Task prompt
Below are records; work out how many of their lines hold the string "startCommandRead" and give that number alone.

(Items listed in a dataset)
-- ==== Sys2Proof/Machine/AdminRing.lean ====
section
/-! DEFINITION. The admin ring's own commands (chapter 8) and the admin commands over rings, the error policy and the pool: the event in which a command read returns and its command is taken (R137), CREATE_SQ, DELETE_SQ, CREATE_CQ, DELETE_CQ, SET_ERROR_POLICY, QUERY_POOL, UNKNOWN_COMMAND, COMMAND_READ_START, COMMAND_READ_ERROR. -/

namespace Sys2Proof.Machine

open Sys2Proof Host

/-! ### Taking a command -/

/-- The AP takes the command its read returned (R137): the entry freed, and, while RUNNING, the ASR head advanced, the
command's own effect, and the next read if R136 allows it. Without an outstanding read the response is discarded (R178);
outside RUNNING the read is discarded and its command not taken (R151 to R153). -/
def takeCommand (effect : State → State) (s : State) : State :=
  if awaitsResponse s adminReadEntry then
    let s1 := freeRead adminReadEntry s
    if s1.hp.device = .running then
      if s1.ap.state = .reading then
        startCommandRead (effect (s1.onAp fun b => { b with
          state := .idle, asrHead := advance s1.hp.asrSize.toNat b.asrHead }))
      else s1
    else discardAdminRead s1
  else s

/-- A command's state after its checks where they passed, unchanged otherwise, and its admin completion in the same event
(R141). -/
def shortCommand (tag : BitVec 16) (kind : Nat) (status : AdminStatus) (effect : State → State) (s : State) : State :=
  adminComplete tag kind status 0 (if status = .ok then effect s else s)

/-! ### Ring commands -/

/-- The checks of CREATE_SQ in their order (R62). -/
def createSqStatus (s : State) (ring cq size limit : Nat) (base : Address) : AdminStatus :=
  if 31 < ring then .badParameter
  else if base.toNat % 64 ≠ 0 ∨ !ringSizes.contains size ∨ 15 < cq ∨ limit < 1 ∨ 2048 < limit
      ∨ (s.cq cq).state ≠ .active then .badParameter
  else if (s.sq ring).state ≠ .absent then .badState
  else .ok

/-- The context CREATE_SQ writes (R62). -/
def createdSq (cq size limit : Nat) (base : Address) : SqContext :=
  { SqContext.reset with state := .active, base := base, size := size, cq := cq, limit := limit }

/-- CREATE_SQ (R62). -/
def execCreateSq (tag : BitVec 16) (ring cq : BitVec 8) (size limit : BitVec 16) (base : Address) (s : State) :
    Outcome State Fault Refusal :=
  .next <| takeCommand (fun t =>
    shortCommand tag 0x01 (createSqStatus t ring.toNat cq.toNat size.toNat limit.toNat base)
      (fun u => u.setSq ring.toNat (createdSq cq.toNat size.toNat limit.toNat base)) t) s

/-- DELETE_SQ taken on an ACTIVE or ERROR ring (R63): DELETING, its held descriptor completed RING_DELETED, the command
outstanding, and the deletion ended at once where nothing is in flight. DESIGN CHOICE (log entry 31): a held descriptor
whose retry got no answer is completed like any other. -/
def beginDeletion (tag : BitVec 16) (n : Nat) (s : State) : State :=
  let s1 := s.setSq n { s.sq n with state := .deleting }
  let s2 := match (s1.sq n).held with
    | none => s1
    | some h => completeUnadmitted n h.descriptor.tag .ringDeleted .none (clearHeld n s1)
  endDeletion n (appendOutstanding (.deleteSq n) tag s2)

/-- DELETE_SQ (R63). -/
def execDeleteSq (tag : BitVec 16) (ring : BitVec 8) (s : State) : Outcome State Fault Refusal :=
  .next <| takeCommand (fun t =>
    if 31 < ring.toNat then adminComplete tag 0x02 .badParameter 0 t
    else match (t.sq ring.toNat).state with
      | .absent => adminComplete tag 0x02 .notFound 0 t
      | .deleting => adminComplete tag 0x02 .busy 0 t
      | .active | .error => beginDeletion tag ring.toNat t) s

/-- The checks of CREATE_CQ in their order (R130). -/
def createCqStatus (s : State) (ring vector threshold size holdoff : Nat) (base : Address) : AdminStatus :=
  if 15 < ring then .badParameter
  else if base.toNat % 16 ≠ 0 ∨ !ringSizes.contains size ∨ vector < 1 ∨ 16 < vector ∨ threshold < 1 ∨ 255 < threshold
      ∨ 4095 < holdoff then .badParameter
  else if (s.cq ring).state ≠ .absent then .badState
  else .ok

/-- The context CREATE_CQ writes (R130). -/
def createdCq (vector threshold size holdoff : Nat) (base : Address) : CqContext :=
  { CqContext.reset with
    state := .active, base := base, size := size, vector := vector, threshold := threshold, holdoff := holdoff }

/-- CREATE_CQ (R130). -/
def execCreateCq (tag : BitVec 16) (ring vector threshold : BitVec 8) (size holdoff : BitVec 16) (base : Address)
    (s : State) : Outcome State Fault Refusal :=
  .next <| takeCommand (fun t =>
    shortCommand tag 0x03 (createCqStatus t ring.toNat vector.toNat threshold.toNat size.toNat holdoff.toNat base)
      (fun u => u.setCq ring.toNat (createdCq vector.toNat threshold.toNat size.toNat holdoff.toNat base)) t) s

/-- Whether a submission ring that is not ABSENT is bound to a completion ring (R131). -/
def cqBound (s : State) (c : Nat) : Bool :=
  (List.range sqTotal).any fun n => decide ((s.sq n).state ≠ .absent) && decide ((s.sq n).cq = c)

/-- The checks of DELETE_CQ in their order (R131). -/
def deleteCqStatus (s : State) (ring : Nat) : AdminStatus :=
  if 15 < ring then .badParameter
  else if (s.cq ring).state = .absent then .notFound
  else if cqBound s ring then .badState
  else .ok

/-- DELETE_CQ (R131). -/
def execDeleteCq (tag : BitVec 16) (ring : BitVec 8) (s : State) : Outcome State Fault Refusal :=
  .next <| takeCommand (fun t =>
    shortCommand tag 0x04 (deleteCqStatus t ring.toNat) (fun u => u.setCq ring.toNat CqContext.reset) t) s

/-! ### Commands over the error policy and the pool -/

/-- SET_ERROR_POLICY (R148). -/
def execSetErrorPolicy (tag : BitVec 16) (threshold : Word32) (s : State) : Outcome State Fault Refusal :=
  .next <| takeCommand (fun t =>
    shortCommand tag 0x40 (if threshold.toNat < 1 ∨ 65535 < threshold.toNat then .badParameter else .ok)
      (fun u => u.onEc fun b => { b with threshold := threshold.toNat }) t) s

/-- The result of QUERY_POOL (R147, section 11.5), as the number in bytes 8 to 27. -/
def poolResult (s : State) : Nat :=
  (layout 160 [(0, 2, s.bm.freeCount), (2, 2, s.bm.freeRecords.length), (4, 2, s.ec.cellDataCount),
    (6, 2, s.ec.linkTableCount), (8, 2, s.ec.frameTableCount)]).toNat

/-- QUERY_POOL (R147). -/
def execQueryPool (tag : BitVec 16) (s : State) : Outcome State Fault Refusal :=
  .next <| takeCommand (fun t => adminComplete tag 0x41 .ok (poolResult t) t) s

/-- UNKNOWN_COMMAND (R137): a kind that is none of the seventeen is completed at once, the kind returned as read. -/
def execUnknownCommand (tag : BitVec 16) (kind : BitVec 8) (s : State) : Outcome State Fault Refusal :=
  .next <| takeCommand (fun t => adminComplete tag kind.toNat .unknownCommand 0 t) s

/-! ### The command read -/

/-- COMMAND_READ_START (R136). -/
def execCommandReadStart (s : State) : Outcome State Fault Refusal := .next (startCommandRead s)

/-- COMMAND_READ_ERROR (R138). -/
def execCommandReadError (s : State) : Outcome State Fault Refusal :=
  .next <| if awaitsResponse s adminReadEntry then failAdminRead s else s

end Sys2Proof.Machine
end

Reply to the exercise
2